As developers, we favor dealing with tasks asynchronously whenever we can to enhance the user experience. To do so, we can benefit from the tools offered by job enqueuing gems. Many exist.

At Matera, we opted for Sidekiq, a well-known job enqueuer that has already proven its worth. But what’s the point of having Rails’ ActiveJob if async actions are already handled by a ruby gem?

Let’s take a look at the async stack to understand what’s going on a high level.

Global functioning

Sidekiq is a background process that stores async jobs on queues. For each queue, it unstacks the jobs and executes them one after the other. It can happen a few seconds or more after the job has been enqueued. Sidekiq handles the job storing using a NoSQL database, Redis.

As a company, you’re using a specific job enqueuer now, but in the future, you might want to switch to another one, be it for business or technical purposes. It can be a huge pain to have to deal with the migration of your codebase to adapt it to the new job enqueuer logic. That’s where ActiveJob comes into play!

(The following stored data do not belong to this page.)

/-- The port on which a routed train leaves toward DEST, none when it is lost: no port serves, or it would leave with RHOPS at 16 (R323). -/
def routePort (d : Dev) (train : List Byte) : Option Nat :=
  let e := routeOf d (fld train 4 2)
  if 15 ≤ fld train 8 1 then none
  else if portUp d (e % 16) then some (e % 16)
  else if portUp d (e / 16 % 16) then some (e / 16 % 16)
  else none

/-- The freeze message of a windfall for a context (R336): one flit of KIND 0x12. -/
def freezeTrain (d : Dev) (dest x : Nat) (wfr : BitVec 128) : List Byte :=
  [0x12, 0, 0, 0] ++ toLE 2 dest ++ toLE 2 (og d 0x3010 1) ++ [0, BitVec.ofNat 8 x] ++ zeros 6 ++ toLE 16 wfr.toNat ++ zeros 32

/-- Sends one freeze message; one that cannot leave is a ROUTE_LOST of the context that is being frozen (R323, R336). -/
def sendFreeze (d : Dev) (dest x : Nat) (wfr : BitVec 128) : Dev :=
  let t := freezeTrain d dest x wfr
  match routePort d t with
  | some p => queueTrain d p (newTrain 2 x 3 (setByte t 8 1))
  | none => logWindfall d (wfRecord 0x0014 sCtx false x (hubPath d 31 31 20) d.otime.count)

/-- The freeze tree of a context: parent and children, 0xFFFF unused (R335). -/
def freezePeers (d : Dev) (x : Nat) : List Nat :=
  (og d 0x8020 (x + 1) :: (List.range 8).map fun i => bits (og d 0x8021 (x + 1)) (16 * i + 15) (16 * i)).filter fun p => decide (p ≠ 0xFFFF)

/-- Holds every core of the clusters of a mask at its instruction boundary. -/
def holdCores (d : Dev) (mask : Nat) (h : Bool) : Dev :=
  (coresIn mask).foldl (fun d c => if (coreOf d c).inst.isSome then coreUpd d c fun k => { k with held := h } else d) d

/-- Holds or lets go the DMA descriptors of the clusters of a mask. -/
def holdDma (d : Dev) (mask : Nat) (h : Bool) : Dev :=
  (clustersIn mask).foldl (fun d cl => clusterUpd d cl fun k =>
    { k with dma := k.dma.map fun e => (e.1, e.2.map fun s => { s with held := h }) }) d

/-- Whether a train being received is one of a context's, and whether one at egress is, in a ring VC. -/
def rxMine (x : Nat) (r : RxTrain) : Bool := decide (r.ctx = x) && !r.discard
def egressMine (x : Nat) (t : EgTrain) : Bool := decide (t.ctx = x) && decide (t.vc < 2)

/-- Discards the received trains of a context: one whose last flit has come is gone, another's later flits are dropped (R293). -/
def dropReceived (x : Nat) (l : Table (List RxTrain)) : Table (List RxTrain) :=
  (l.map fun r => (r.1, (r.2.filter fun t => !(decide (t.ctx = x) && t.finished)).map fun t =>
    if t.ctx = x then { t with discard := true, payload := [], goesOn := none } else t)).filter fun r => !r.2.isEmpty

/-- Discards the trains of a context that the package still holds; answers whether there were any (R305, R337). -/
def dropTrains (d : Dev) (x : Nat) : Dev × Bool :=
  let any := d.ports.any fun e => e.2.egress.any (egressMine x) || e.2.rxs.any fun r => r.2.any (rxMine x)
  let clean (p : Port) : Port := { p with
    egress := p.egress.filter fun t => !egressMine x t,
    rxs := dropReceived x p.rxs }
  ({ d with ports := d.ports.map fun e => (e.1, clean e.2) }, any)

/-- Withdraws the unanswered page faults of a context (R270): later replies to them are stale. -/
def withdrawFaults (d : Dev) (x : Nat) : Dev :=
  sqUpd (ctxUpd d x fun k => { k with faults := [] }) x fun q => { q with fqWait := [] }

/-- The local freeze of a context (R337, R270, R280). -/
def freezeLocal (d : Dev) (x : Nat) : Dev :=
  let d := obump d 64 0x8010 7 1
  let bare := decide (heldMask d x = 0)
  let d := holdDma (holdCores d (heldMask d x) true) (heldMask d x) true
  let d := (dropTrains (withdrawFaults d x) x).1
  ctxUpd d x fun k => { k with
    state := .frozen, freezing := true, forwarded := true, bare := bare, hkind := 0, harvesting := false, ending := false,
    east := { k.east with on := false }, west := { k.west with on := false },
    load := if k.load.state = 1 then { k.load with state := 3, reason := 2 } else k.load }

/-- Whether a freeze acts on a context: ctx 0 is never frozen, a FROZEN one is frozen once, and a FREE one only when it is bound to the ring
(R334, R336). Log entry 72, DEDUCED. -/
def canFreeze (d : Dev) (x : Nat) : Bool :=
  decide (x ≠ 0) && (match (ctxOf d x).state with | .free => decide (og d 0x3020 (x + 1) = 1) | .frozen => false | _ => true)

/-- Steps 2 and 4 of R336 for one context: messages to the tree except where it came from, then the local freeze. -/
def freezeCtx (d : Dev) (wfr : BitVec 128) (from_ : Option Nat) (x : Nat) : Dev :=
  if canFreeze d x then
    freezeLocal (((freezePeers d x).filter fun p => decide (some p ≠ from_)).foldl (fun d p => sendFreeze d p x wfr) d) x
  else d

/-- The contexts that a windfall freezes (R334). -/
def frozenBy (d : Dev) (scope ctx : Nat) : List Nat :=
  (List.range 64).filter fun x =>
    match scope with
    | 1 => decide (x = ctx)
    | 2 => decide (og d 0x3020 (x + 1) = 1)
    | 3 => holdsAny d x || decide (og d 0x3020 (x + 1) = 1)
    | _ => false

/-- Raises a windfall: log, freeze messages, event, local freezes (R336). `ctx` 0xFF charges none. -/
def windfall (d : Dev) (code scope ctx path : Nat) : Dev :=
  let wfr := wfRecord code scope false ctx path d.otime.count
  let d := logWindfall d wfr
  (frozenBy d scope ctx).foldl (fun d x => freezeCtx d wfr none x) d

/-- FAULT_N is driven low while a windfall of scope other than NONE is unacknowledged (R340). -/
def faultNLow (d : Dev) : Bool := d.faults.unack

/-- AUX_SIG is driven low as an alarm while ALARM_EN is 1 and a PACKAGE windfall is unacknowledged (R375). -/
def auxLow (d : Dev) : Bool := decide (og d 0x6040 2 = 1) && d.faults.unackPkg

/-- THERM_N is driven low while any monitor stays at or above its trip limit (R388). -/
def thermNLow (d : Dev) : Bool := d.faults.thermLow

end Sys2Proof.Machine
end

Thanks to ActiveJob, You can change your job enqueuer whenever you want.

The schema below recaps the big picture of what’s happening.

Let’s dive in!

Now that we got how the big picture works, let’s take a look at the code! I mentioned Rails magic before, but how do we use this magic exactly? Very easily in fact. When you want to use an async task in Rails, you just need to create a specific class inheriting fromApplicationJob with its own #perform instance method as below :

class MyJob < ApplicationJob
def perform(*args)
# your logic here
end
end

Then, when you want to enqueue the job to be executed later, you just have to call a ::perform_later method on the class with the arguments.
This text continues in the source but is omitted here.